This is probably the biggest difference. If you have appropriately vectorized code in MATLAB/Python/R, the performance difference from Julia isn’t actually too big. There’s still a difference because vectorization is particularly wasteful with memory and isn’t actually optimal in most cases, but it’s within an order of magnitude. However, you are required to program in a specific way in these other languages to get here, and if you’re doing anything more than scripting you’ve probably found that this doesn’t scale because, well, sometimes code gets mangled when you force vectorization!

## There is Beauty in Using the Full Language

Sure, Python isn’t too bad if for performance you stick to arrays of 64-bit numbers as allowed in NumPy arrays, and you use pre-written functions (C-bindings) in SciPy. But what if you really want to create your own numbers as some object, and you want to build data structures using objects in order to more easily scale your software? This is where this setup begins to take its toll. When saying that a small part of the language is required to be used in order to get good performance, you get pidgeon-holed away from the most intuitive code and have to move towards big arrays of numbers. Instead of “naming” separate arrays, items are thrown into matrices with comments says “1:3 is chemical A, 4:7 is chemical B, …”, which I did not find scales very well.

But in Julia, using types is actually performant. Structs in Julia are value-types, which means that they create structures which inline the type-values instead of using indirection via pointers. This means that a Complex{Float64}, which is a struct of two values (the real and imaginary parts), is in memory as a 128-bit chunk with two numbers. This is as performant as if you implemented some kind of intrinsic type in C. You can use this without worry. And mutable structs, while including pointers, are much more performant than objects in most scripting languages because functions auto-specialize on them. The result is that you can make use of all of the language when building software that needs to be performant, once again making it easier to scale projects.

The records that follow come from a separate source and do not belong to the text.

theorem writeBools_body {u : Enc × BoolEncRegs} {vs : List Bool} {sh : Shared} (n : Count) :
    (((BoolEnc.writeBools u vs).embed fun u' => (u', sh)).yielding fun _ => n).Ends
      (fun _ us => (u.1.Inv ∧ u.2.Inv → us.1.1.Inv ∧ us.1.2.Inv) ∧ Enc.Bound u.1 us.1.1 ∧ sh.Keeps us.2)
      fun r us => r.kind.fatal = true ∧ Enc.Bound u.1 us.1.1 ∧ sh.Keeps us.2 := by
  have h := (BoolEnc.writeBools_fine (e0 := u.1) (u := u) vs rfl).and_eq
  refine Proc.Ends.yielding
    (P := fun _ us => (u.1.Inv ∧ u.2.Inv → us.1.1.Inv ∧ us.1.2.Inv) ∧ Enc.Bound u.1 us.1.1 ∧ sh.Keeps us.2)
    (h.embed ?_ ?_) fun _ _ h => h
  · rintro _ e' ⟨he, hb⟩
    exact ⟨fun hi => BoolEnc.writeBools_inv hi he, hb, Shared.Keeps.refl _⟩
  · rintro r e' ⟨he, hr, hb⟩
    exact ⟨hr, hb, Shared.Keeps.refl _⟩

theorem seek_body (provider : Handle) (d : Dec) (sh : Shared) :
    (d.seek provider sh).Ends (fun _ us => (d.regs.Inv → us.1.regs.Inv) ∧ Dec.Bound d us.1 ∧ sh.Keeps us.2)
      fun r us => r.kind.fatal = true ∧ Dec.Bound d us.1 ∧ sh.Keeps us.2 := by
  have hb : Dec.Bound d { d with src := (d.src.seek (sh.provided provider)).2.2 } := by
    unfold Source.seek
    dsimp only
    split <;> exact ⟨rfl, rfl, rfl, rfl⟩
  unfold Dec.seek
  dsimp only
  split
  · exact ⟨rfl, hb, Shared.Keeps.refl _⟩
  · split
    · unfold Dec.reseat
      dsimp only
      have hk := keeps_provNext (sh.advance provider (d.src.seek (sh.provided provider)).2.1) provider
      generalize (sh.advance provider (d.src.seek (sh.provided provider)).2.1).provNext provider = x at hk
      obtain ⟨c, sh'⟩ := x
      cases c with
      | none => exact ⟨rfl, hb, (keeps_advance _ _ _).trans hk⟩
      | some c => exact ⟨fun _ => ⟨by simp, by simp, by simp⟩, hb, (keeps_advance _ _ _).trans hk⟩
    · exact ⟨rfl, hb, keeps_advance _ _ _⟩

theorem addSkip_body (n : Count) (d : Dec) :
    (d.addSkip n).Ends (fun _ d' => (d.regs.Inv → d'.regs.Inv) ∧ Dec.Bound d d')
      fun r d' => r.kind.fatal = true ∧ Dec.Bound d d' := by
  unfold Dec.addSkip
  split
  · exact ⟨rfl, rfl, rfl, rfl, rfl⟩
  · exact ⟨id, rfl, rfl, rfl, rfl⟩

/-- The run of a segment (42_segment_parser R144, R145). -/
theorem onParser_shape {s t : State} {i : Instr} (h : onParser s (Dec.loadSegment i) = .next t) :
    ∃ inst j, s.Ready inst ∧ Shape s t inst j ∧ j.status = inst.status ∧ t.response = s.response ∧ t.shared = s.shared := by
  obtain ⟨inst, hr, hn⟩ := ready_of_next h
  refine ⟨inst, ?_⟩
  cases hc : inst.codec with
  | byteEnc e => simp [hc] at hn
  | boolEnc e b => simp [hc] at hn
  | byteDec d =>
    simp only [hc] at hn
    split at hn
    · cases hn
      refine ⟨_, hr, ⟨rfl, dec_binding hc (Dec.loadSegment_bound ⟨rfl, rfl, rfl, rfl⟩ i), fun hi => ⟨hi.1, fun hf => ?_⟩, rfl, rfl,
        rfl, Shared.Keeps.refl _⟩, rfl, rfl, rfl⟩
      have := hi.2 hf
      rw [hc] at this
      exact Dec.loadSegment_inv this i
    · cases hn
  | boolDec d b =>
    simp only [hc] at hn
    split at hn
    · cases hn
      refine ⟨_, hr, ⟨rfl, boolDec_binding hc (Dec.loadSegment_bound ⟨rfl, rfl, rfl, rfl⟩ i), fun hi => ⟨hi.1, fun hf => ?_⟩, rfl,
        rfl, rfl, Shared.Keeps.refl _⟩, rfl, rfl, rfl⟩
      have := hi.2 hf
      rw [hc] at this
      exact ⟨Dec.loadSegment_inv this.1 i, this.2⟩
    · cases hn

/-- What an instruction that ends in a next state did. -/
theorem exec_shape {i : Instr} {s t : State} (h : exec i s = .next t) :
    ∃ inst j, s.Ready inst ∧ Shape s t inst j ∧
      (i.kind ≠ none → ∃ resp, t.response = some resp ∧ Reported inst j s.shared t.shared resp) ∧
      (i.kind = none → j.status = inst.status ∧ t.response = s.response ∧ t.shared = s.shared) := by
  have cmd : (∃ inst j resp, s.Ready inst ∧ Shape s t inst j ∧ t.response = some resp ∧
      Reported inst j s.shared t.shared resp) → i.kind ≠ none → ∃ inst j, s.Ready inst ∧ Shape s t inst j ∧
      (i.kind ≠ none → ∃ resp, t.response = some resp ∧ Reported inst j s.shared t.shared resp) ∧
      (i.kind = none → j.status = inst.status ∧ t.response = s.response ∧ t.shared = s.shared) := by
    rintro ⟨inst, j, resp, h1, h2, h3, h4⟩ hk
    exact ⟨inst, j, h1, h2, fun _ => ⟨resp, h3, h4⟩, fun hn => absurd hn hk⟩
  cases i with
  | rep k v =>
    obtain ⟨inst, j, h1, h2, h3⟩ := onParser_shape h
    exact ⟨inst, j, h1, h2, fun hk => absurd rfl hk, fun _ => h3⟩
  | lit m p =>
    obtain ⟨inst, j, h1, h2, h3⟩ := onParser_shape h
    exact ⟨inst, j, h1, h2, fun hk => absurd rfl hk, fun _ => h3⟩
  | bencAdd data ranges nulls =>
    have h : execBencAdd data ranges nulls s = .next t := h
    unfold execBencAdd at h
    refine cmd (onByteEnc_shape (fun e => ?_) h) (by simp [Instr.kind])
    dsimp only
    split
    · exact (writeAll_body _).mono (fun _ _ h => h) fun _ _ h => ⟨h.2.1, h.2.2, Or.inl h.1⟩
    · trivial
  | bencAddFn valueAt isNullAt ranges =>
    have h : execBencAddFn valueAt isNullAt ranges s = .next t := h
    unfold execBencAddFn at h
    refine cmd (onByteEnc_shape (fun e => ?_) h) (by simp [Instr.kind])
    exact (addFn_body (B := Enc.Bound e) (I := Enc.Inv) (fun u v hb => Enc.write_fine v hb)
      (fun u v u' hi hw => Enc.writeAll_inv (vs := [v]) hi (by simp [Enc.writeAll, hw])) rfl _).mono (fun _ _ h => h)
      fun _ _ h => ⟨h.2.1, h.2.2, Or.inl h.1⟩
  | bencAddBits data ranges nulls invert =>
    have h : execBencAddBits data ranges nulls invert s = .next t := h
    unfold execBencAddBits at h
    exact cmd (onByteEnc_shape (fun e => by exact ⟨rfl, Shared.Keeps.refl _, Or.inr rfl⟩) h) (by simp [Instr.kind])
  | bencFlush =>
    have h : execBencFlush s = .next t := h
    unfold execBencFlush at h
    refine cmd (onByteEnc_shape (fun e => ?_) h) (by simp [Instr.kind])
    refine Proc.Ends.embed (Enc.flush_fine (e0 := e) rfl).and_eq ?_ ?_
    · exact fun n e' h => ⟨fun hi => Enc.flush_inv hi h.1, h.2, Shared.Keeps.refl _⟩
    · exact fun r e' h => ⟨h.2.2, Shared.Keeps.refl _, Or.inl h.2.1⟩
  | bencRecpos recorder stride =>
    have h : execBencRecpos recorder stride s = .next t := h
    unfold execBencRecpos at h
    exact cmd (onByteEnc_shape (fun e => by exact ⟨id, rfl, keeps_record _ _ _ _⟩) h) (by simp [Instr.kind])
  | bencGetsize =>
    have h : execBencGetsize s = .next t := h
    unfold execBencGetsize at h
    exact cmd (onByteEnc_shape (fun e => by exact ⟨id, rfl, Shared.Keeps.refl _⟩) h) (by simp [Instr.kind])
  | boolencAdd data ranges nulls =>
    have h : execBoolencAdd data ranges nulls s = .next t := h
    unfold execBoolencAdd at h
    refine cmd (onBoolEnc_shape (fun u => ?_) h) (by simp [Instr.kind])
    dsimp only
    split
    · exact writeBools_body _
    · trivial
  | boolencAddFn valueAt isNullAt ranges =>
    have h : execBoolencAddFn valueAt isNullAt ranges s = .next t := h
    unfold execBoolencAddFn at h
    refine cmd (onBoolEnc_shape (fun u => ?_) h) (by simp [Instr.kind])
    exact addFn_body (B := fun u' : Enc × BoolEncRegs => Enc.Bound u.1 u'.1) (I := fun u => u.1.Inv ∧ u.2.Inv)
      (fun u' v hb => BoolEnc.writeBool_fine (e0 := u.1) (u := u') (v != 0) hb) (fun u v u' hi hw => BoolEnc.writeBool_inv hi hw) rfl _
  | boolencAddBits data ranges nulls invert =>
    have h : execBoolencAddBits data ranges nulls invert s = .next t := h
    unfold execBoolencAddBits at h
    refine cmd (onBoolEnc_shape (fun u => ?_) h) (by simp [Instr.kind])
    dsimp only
    split
    · exact writeBools_body _
    · trivial
  | boolencFlush =>
    have h : execBoolencFlush s = .next t := h
    unfold execBoolencFlush at h
    refine cmd (onBoolEnc_shape (fun u => ?_) h) (by simp [Instr.kind])
    refine Proc.Ends.embed (BoolEnc.flush_fine (e0 := u.1) (u := u) rfl).and_eq ?_ ?_
    · exact fun n u' h => ⟨fun hi => BoolEnc.flush_inv hi h.1, h.2, Shared.Keeps.refl _⟩
    · exact fun r u' h => ⟨h.2.1, h.2.2, Shared.Keeps.refl _⟩
  | boolencRecpos recorder stride =>
    have h : execBoolencRecpos recorder stride s = .next t := h
    unfold execBoolencRecpos at h
    exact cmd (onBoolEnc_shape (fun u => by exact ⟨id, rfl, (keeps_record _ _ _ _).trans (keeps_record _ _ _ _)⟩) h) (by simp [Instr.kind])
  | boolencGetsize =>
    have h : execBoolencGetsize s = .next t := h
    unfold execBoolencGetsize at h
    exact cmd (onBoolEnc_shape (fun u => by exact ⟨id, rfl, Shared.Keeps.refl _⟩) h) (by simp [Instr.kind])
  | bdecNext data numValues nulls =>
    have h : execBdecNext data numValues nulls s = .next t := h
    unfold execBdecNext at h
    refine cmd (onByteDec_shape (fun d => ?_) h) (by simp [Instr.kind])
    split
    · trivial
    · refine Proc.Ends.yielding (P := fun _ us => (d.regs.Inv → us.1.regs.Inv) ∧ Dec.Bound d us.1 ∧ s.shared.Keeps us.2)
        (Proc.Ends.embed (byteNext_ends (P := d.regs.Inv) (d0 := d) id ⟨rfl, rfl, rfl, rfl⟩) ?_ ?_) fun _ _ h => h
      · exact fun _ r h => ⟨h.1, h.2, keeps_writeAt _ _ _ _⟩
      · exact fun _ r h => ⟨h.1, h.2, keeps_writeAt _ _ _ _⟩
  | bdecSkip n =>
    have h : execBdecSkip n s = .next t := h
    unfold execBdecSkip at h
    refine cmd (onByteDec_shape (fun d => ?_) h) (by simp [Instr.kind])
    refine Proc.Ends.yielding (P := fun _ us => (d.regs.Inv → us.1.regs.Inv) ∧ Dec.Bound d us.1 ∧ s.shared.Keeps us.2)
      (Proc.Ends.embed (addSkip_body n d) ?_ ?_) fun _ _ h => h
    · exact fun _ _ h => ⟨h.1, h.2, Shared.Keeps.refl _⟩
    · exact fun _ _ h => ⟨h.1, h.2, Shared.Keeps.refl _⟩
  | bdecSeek provider =>
    have h : execBdecSeek provider s = .next t := h
    unfold execBdecSeek at h
    refine cmd (onByteDec_shape (fun d => ?_) h) (by simp [Instr.kind])
    exact (seek_body provider d s.shared).yielding fun _ _ h => h
  | booldecNext data numValues nulls =>
    have h : execBooldecNext data numValues nulls s = .next t := h
    unfold execBooldecNext at h
    refine cmd (onBoolDec_shape (fun u => ?_) h) (by simp [Instr.kind])
    split
    · trivial
    · split
      · trivial
      · have hx := BoolDec.nextBytes_ends (P := u.1.regs.Inv ∧ u.2.Inv) (d0 := u.1) (isNull := isNull s.shared nulls)
          (n := numValues.toNat) (m := nonNullCount s.shared numValues.toNat nulls) (u := u) id ⟨rfl, rfl, rfl, rfl⟩
        generalize BoolDec.nextBytes (isNull s.shared nulls) numValues.toNat
          (nonNullCount s.shared numValues.toNat nulls) u = x at hx
        cases x with
        | ok bytes u' =>
          exact ⟨hx.1, hx.2, rfl, rfl, rfl, rfl, fun hm => Memory.writeAt_wf (Memory.writeAt_wf hm _ _) _ _⟩
        | raised r u' => exact ⟨hx.1, hx.2, keeps_writeAt _ _ _ _⟩
        | stuck f => trivial
  | booldecSkip n =>
    have h : execBooldecSkip n s = .next t := h
    unfold execBooldecSkip at h
    refine cmd (onBoolDec_shape (fun u => ?_) h) (by simp [Instr.kind])
    refine Proc.Ends.yielding
      (P := fun _ us => (u.1.regs.Inv ∧ u.2.Inv → us.1.1.regs.Inv ∧ us.1.2.Inv) ∧ Dec.Bound u.1 us.1.1 ∧ s.shared.Keeps us.2)
      (Proc.Ends.embed (addSkip_body n u.1) ?_ ?_) fun _ _ h => h
    · exact fun _ _ h => ⟨fun hi => ⟨h.1 hi.1, hi.2⟩, h.2, Shared.Keeps.refl _⟩
    · exact fun _ _ h => ⟨h.1, h.2, Shared.Keeps.refl _⟩
  | booldecSeek provider =>
    have h : execBooldecSeek provider s = .next t := h
    unfold execBooldecSeek at h
    refine cmd (onBoolDec_shape (fun u => ?_) h) (by simp [Instr.kind])
    refine Proc.Ends.yielding
      (P := fun _ us => (u.1.regs.Inv ∧ u.2.Inv → us.1.1.regs.Inv ∧ us.1.2.Inv) ∧ Dec.Bound u.1 us.1.1 ∧ s.shared.Keeps us.2)
      (Proc.Ends.bind
        (P := fun _ us => (u.1.regs.Inv ∧ u.2.Inv → us.1.1.regs.Inv ∧ us.1.2.Inv) ∧ Dec.Bound u.1 us.1.1 ∧ s.shared.Keeps us.2)
        (Proc.Ends.embed (seek_body provider u.1 s.shared) ?_ ?_) ?_) fun _ _ h => h
    · exact fun _ _ h => ⟨fun hi => ⟨h.1 hi.1, hi.2⟩, h.2.1, h.2.2⟩
    · exact fun _ _ h => h
    · rintro _ ⟨⟨d, b⟩, sh⟩ ⟨h1, h2, h3⟩
      unfold BoolDec.fuse
      have hk := h3.trans (keeps_provNext sh provider)
      simp only
      generalize sh.provNext provider = x at hk
      obtain ⟨c, sh'⟩ := x
      cases c with
      | none => exact ⟨rfl, h2, hk⟩
      | some c =>
        dsimp only
        split
        · exact ⟨rfl, h2, hk⟩
        · split
          · exact ⟨rfl, h2, hk⟩
          · exact ⟨fun hi => ⟨(h1 hi).1, by simp [BoolDecRegs.Inv]⟩, h2, hk⟩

## GPUs and Parallelism is Straightforward and Generic

Serial performance only gets you so far. Scaling up your project means two things: scaling up the size and features of the codebase, and scaling up the computing power. I discussed how Julia excels in the first part, but what about the second? What I have found really great about Julia is that its parallelization is dead simple. Add @threads in front of a loop and done, its multithreaded. @parallel and pmap do distributed parallelism via multiprocessing, and I have shown how in 5 minutes you can parallelize your code across a whole cluster. Explicitly writing GPU kernels and using multiple GPUs is easy.

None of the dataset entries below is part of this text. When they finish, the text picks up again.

/-- The segment of a stage of three or more equal bytes. -/
theorem StagedRun.segment_repeat (h : StagedRun e v n e₁) (h3 : 3 ≤ n) : e₁.regs.segment = [BitVec.ofNat 8 (n - 3), v] := by
  have hcount : e₁.regs.numLiterals - 3 = BitVec.ofNat 8 (n - 3) := by
    have hlt := e₁.regs.numLiterals.isLt
    rw [h.count] at hlt
    apply BitVec.eq_of_toNat_eq
    rw [BitVec.toNat_sub_of_le (by rw [BitVec.le_def, h.count]; exact h3), h.count, BitVec.toNat_ofNat]
    exact (Nat.mod_eq_of_lt (by omega)).symm
  rw [segment_of_repeating (h.repeating.trans (decide_eq_true h3)), h.first (by omega), hcount]

end

/-- Settles O31: up to 129 equal bytes are one stage, the 130th emits it, and the 131st starts another. -/
theorem runsEncodeAsTheSpecSays : Obligations.RunsEncodeAsTheSpecSays := by
  unfold Obligations.RunsEncodeAsTheSpecSays
  intro e v n hi hs h0 hn
  rcases (by omega : n = 2 ∨ 3 ≤ n ∧ n ≤ 129 ∨ n = 130 ∨ n = 131) with rfl | ⟨h3, h129⟩ | rfl | rfl
  · obtain ⟨e₁, h⟩ := exists_stagedRun (v := v) hi hs h0 (n := 2) (by omega)
    obtain ⟨size, e', hflush, hstream⟩ := h.flush (by omega)
    exact ⟨e₁, e', size, h.ok, hflush, by rw [hstream, h.segment_two, if_pos rfl]⟩
  · obtain ⟨e₁, h⟩ := exists_stagedRun (v := v) hi hs h0 h129
    obtain ⟨size, e', hflush, hstream⟩ := h.flush (by omega)
    exact ⟨e₁, e', size, h.ok, hflush, by rw [hstream, h.segment_repeat h3, if_neg (by omega), if_neg (by omega)]⟩
  · obtain ⟨e₁, hok, hi₁, hs₁, hempty, hwritten⟩ := exists_full_run (v := v) hi hs h0
    obtain ⟨size, e', hflush, hstream⟩ := flush_written hi₁ hs₁
    refine ⟨e₁, e', size, hok, hflush, ?_⟩
    rw [hstream, if_pos hempty, List.append_nil, hwritten]
    rfl
  · obtain ⟨e₁, hok, hi₁, hs₁, hempty, hwritten⟩ := exists_full_run (v := v) hi hs h0
    obtain ⟨e₂, h⟩ := exists_stagedRun (v := v) hi₁ hs₁ hempty (n := 1) (by omega)
    obtain ⟨size, e', hflush, hstream⟩ := h.flush le_rfl
    refine ⟨e₂, e', size, Enc.writeAll_append hok h.ok, hflush, ?_⟩
    rw [hstream, h.segment_one, hwritten, List.append_assoc]
    rfl

end Sys2Proof.Machine
end

section
/-!
PROOFS. The byte encoder's commands (41_byte_encoder R111 to R116): each on a READY instance whose sink serves, from the lemma about
the procedure it runs.
-/

namespace Sys2Proof.Machine

/-! ### The twelve encoder commands on an encoder (R90) -/

/-- After a success the instance with its new registers is READY. -/
theorem ready_after {s : State} {inst : Inst} (hr : s.Ready inst) (c : Codec) (sh : Shared) (resp : Response) :
    (s.reply { inst with codec := c } sh resp).Ready { inst with codec := c } :=
  reply_ready (inst' := { inst with codec := c }) hr rfl sh resp

/-- A sink that serves re-enters nothing. -/
theorem reenters_of_serves {inst : Inst} {e : Enc} {b : Option BoolEncRegs} (hc : inst.codec = Codec.ofEnc e b)
    (hs : e.sink.Serves) (c : Codec) : inst.codec.reenters c = false := by
  refine Codec.reenters_of_none ?_ c
  rw [hc]
  cases b <;> exact hs.1

/-- What is written is encoded as the segments emitted, and what a `FLUSH` then adds as the stage. -/
theorem writeAll_flush_encodes {e e₁ e₂ : Enc} {vs : List Byte} {n : Count} (hi : e.Inv) (h : e.writeAll vs = .ok () e₁)
    (hf : e₁.flush = .ok n e₂) :
    ∃ bs, Encodes bs (e.regs.stagedValues ++ vs) ∧ e₂.sink.stream = e.written ++ bs.map some := by
  obtain ⟨hstage, hc, bs, us, hbs, hw, hvalues⟩ := Enc.writeAll_spec hi.1 hi.2 h
  obtain ⟨-, -, -, -, -, ⟨cs, hcs, hstream⟩, -⟩ := Enc.flush_spec hstage hc hf
  refine ⟨bs ++ cs, ?_, ?_⟩
  · rw [← hvalues]
    exact hbs.append hcs
  · rw [hstream, hw, List.map_append, List.append_assoc]

/-- The values that the array form reads, as the statements write them. -/
theorem gatherBytes_eq (sh : Shared) (data : Addr) (ranges : List Range) (nulls : Option Addr) :
    gatherBytes sh data ranges nulls =
      ((positions ranges).filter fun i => !isNull sh nulls i).map fun i => sh.mem.read (data + i) := rfl

section
variable {s : State} {inst : Inst} {e : Enc} (hr : s.Ready inst) (hc : inst.codec = .byteEnc e) (hs : e.sink.Serves)
include hr hc hs

/-- `BENC.ADD` of buffers that the caller owns (R111). -/
theorem exec_bencAdd_serves {data : Addr} {ranges : List Range} {nulls : Option Addr}
    (ho : addBuffersOwned s.shared data ranges nulls = true) :
    ∃ e', e.writeAll (gatherBytes s.shared data ranges nulls) = .ok () e' ∧ e'.sink.Serves ∧
      exec (.bencAdd data ranges nulls) s = .next (s.reply { inst with codec := .byteEnc e' } s.shared
        { status := 0, result := countBits (gatherBytes s.shared data ranges nulls).length, diag := none }) := by
  obtain ⟨e', hok, hs'⟩ := Enc.writeAll_serves (gatherBytes s.shared data ranges nulls) hs
  refine ⟨e', hok, hs', ?_⟩
  rw [exec, execBencAdd, onByteEnc_ready hr hc, if_pos ho]
  dsimp only
  rw [hok]
  exact complete_ok (reenters_of_serves (b := none) hc hs _)

/-- `BENC.FLUSH` (R114). -/
theorem exec_bencFlush_serves :
    ∃ n e', e.flush = .ok n e' ∧ exec .bencFlush s = .next (s.reply { inst with codec := .byteEnc e' } s.shared
      { status := 0, result := n, diag := none }) := by
  obtain ⟨n, e', hok, -⟩ := Enc.flush_serves hs
  refine ⟨n, e', hok, ?_⟩
  rw [exec, execBencFlush, onByteEnc_ready hr hc, hok]
  exact complete_ok (reenters_of_serves (b := none) hc hs _)

/-- `BENC.ADD` and then `BENC.FLUSH`: the stream gains the encoding of what was staged and the values added. -/
theorem exec_bencAdd_bencFlush (hi : e.Inv) {data : Addr} {ranges : List Range} {nulls : Option Addr}
    (ho : addBuffersOwned s.shared data ranges nulls = true) :
    ∃ (t u : State) (e' : Enc) (bs : List Byte), exec (.bencAdd data ranges nulls) s = .next t ∧ exec .bencFlush t = .next u ∧
      u.addressed = some { inst with codec := .byteEnc e' } ∧ e'.sink.stream = e.written ++ bs.map some ∧
      Encodes bs (e.regs.stagedValues ++ gatherBytes s.shared data ranges nulls) := by
  obtain ⟨e₁, hok, hs₁, hadd⟩ := exec_bencAdd_serves hr hc hs ho
  have hr₁ := ready_after hr (.byteEnc e₁) s.shared
    { status := 0, result := countBits (gatherBytes s.shared data ranges nulls).length, diag := none }
  obtain ⟨n, e₂, hflush, hexec⟩ := exec_bencFlush_serves hr₁ rfl hs₁
  obtain ⟨bs, hbs, hstream⟩ := writeAll_flush_encodes hi hok hflush
  exact ⟨_, _, e₂, bs, hadd, hexec, State.addressed_reply hr₁.1 _ _, hstream, hbs⟩

end

/-! ### The statements of 41_byte_encoder section 3 -/

/-- Settles O21: `BENC.ADD` is a run of `Write` over the non-null bytes. -/
theorem bencAddWritesTheNonNullBytes : Obligations.BencAddWritesTheNonNullBytes := by
  unfold Obligations.BencAddWritesTheNonNullBytes
  intro s inst e data ranges nulls hr hc hi hs ho
  obtain ⟨e', hok, hs', hexec⟩ := exec_bencAdd_serves hr hc hs ho
  obtain ⟨hstage, hcoh, bs, us, hbs, hwritten, hvalues⟩ := Enc.writeAll_spec hi.1 hi.2 hok
  rw [gatherBytes_eq, List.length_map] at hexec
  exact ⟨e', bs, us, hexec, ⟨hstage, hcoh⟩, hs', hwritten, hbs.decodeStream_eq, hvalues⟩

/-- Settles O22: with accessors that return, the loop writes their values. -/
theorem bencAddFnAsksAndWrites : Obligations.BencAddFnAsksAndWrites := by
  unfold Obligations.BencAddFnAsksAndWrites
  intro s inst e valueAt isNullAt ranges f g hr hc hi hs hn hv
  obtain ⟨e', hok, hs'⟩ := Enc.writeAll_serves (((positions ranges).filter fun i => !g i).map f) hs
  obtain ⟨hstage, hcoh, bs, us, hbs, hwritten, hvalues⟩ := Enc.writeAll_spec hi.1 hi.2 hok
  refine ⟨e', bs, us, ?_, ⟨hstage, hcoh⟩, hs', hwritten, hbs.decodeStream_eq, hvalues⟩
  rw [exec, execBencAddFn, onByteEnc_ready hr hc, addFnLoop_returns hn hv ((writeList_enc e _).trans hok), Proc.yielding_ok, Nat.zero_add]
  exact complete_ok (reenters_of_serves (b := none) hc hs _)

/-- Settles O23: the body raises `Unsupported`, which is not fatal, and makes no transaction. -/
theorem bencAddBitsIsUnsupported : Obligations.BencAddBitsIsUnsupported := by
  unfold Obligations.BencAddBitsIsUnsupported
  intro s inst e data ranges nulls invert hr hc
  refine ⟨some (inst.codec.diag ⟨.unsupported, "addBits on byte encoder"⟩), ?_⟩
  rw [exec, execBencAddBits, onByteEnc_ready hr hc, complete_raised (Codec.reenters_same (by rw [hc])), ← hc]
  rfl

I cannot forget one of my favorite developments as of late: GPUArrays.jl. Essentially, when you write vectorized (broadcasted) code with a GPUArray, it automatically parallelizes on the GPU. Neat! But this means that any generic function written in this style is already compatible to automatically compile a GPU version. So things like OrdinaryDiffEq.jl (the ODE solvers of DifferentialEquations.jl), even though they don’t have a single piece of GPU-specific code in them, compile performant versions of their solvers for GPUs, automatically, because Julia feels like being nice. Like seriously, once you get a strong understanding about how types and dispatching works, Julia is absolutely mindblowing.

## Summary: Julia Is Great For Package Development, But Users Just See Packages

And this leads me to my conclusion. In each of the sections above I note why Julia is great for building packages in. In comparison to the other scripting languages, I find nothing comes close in terms of productivity, scalability, resulting performance, and resulting features. No other languages makes it so easy to make a function which is performant yet doesn’t care what number types you use! And being allowed to use the whole language “correctly” means that your code is much easier to understand and grow. If you’re looking to publish a package along with your algorithm, Julia is definitely the right place to be. In that sense, this group will see Julia as an easier or more productive C++.

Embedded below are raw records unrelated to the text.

-- ==== Sys2Proof/Machine/Stack.lean ====
section
/-! DEFINITION. The stack: PUSH and POP (43_stack.md). Statements run in the order written, which matters when the
operand is R7 (00_scope.md R13). -/

namespace Sys2Proof.Machine

/-- `x[7] <- x[7] - 1` with its check, `MemWrite(x[7], 1, x[ra])` with x[ra] read after the SP write, `pc <- pc + 2`
(43_stack.md R191). -/
def pushEffect (ra : Byte) (s : State) : Except Raise State := do
  let r ← regIndex ra
  let s₁ ← s.decSp
  let s₂ ← s₁.memWrite s₁.sp.toNat (s₁.reg r)
  return s₂.advance 2

/-- PUSH (43_stack.md R191). -/
def execPush (ra : Byte) (s : State) : Outcome := s.commit opPUSH (pushEffect ra s)

/-- `x[ra] <- M[x[7]]` with its check, `x[7] <- x[7] + 1` with x[7] read after that write, `pc <- pc + 2`; the cell
keeps its value (43_stack.md R192, R193). -/
def popEffect (ra : Byte) (s : State) : Except Raise State := do
  let r ← regIndex ra
  let v ← s.memRead s.sp.toNat
  return ((s.setReg r v).incSp).advance 2

/-- POP (43_stack.md R193). -/
def execPop (ra : Byte) (s : State) : Outcome := s.commit opPOP (popEffect ra s)

end Sys2Proof.Machine
end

But for end users throwing together a 100 line script for a data analysis? I don’t think that this crowd will actually see as much of a difference between other scripting languages if the packages in the other languages they are using are sufficiently performant (this isn’t always true, but let’s assume it is). To people who aren’t “pros” in the language, it will probably look like it just has a different syntax. It will be a little faster than vectorized code in other languages if code is in type-stable functions, but most of the differences a user will notice will come from the mixture of features and performance of packages. Because of this, I am not sure if marketing the features of the language is actually the best way to approach the general audience. The general audience will be convinced Julia is worthwhile only by the package offering.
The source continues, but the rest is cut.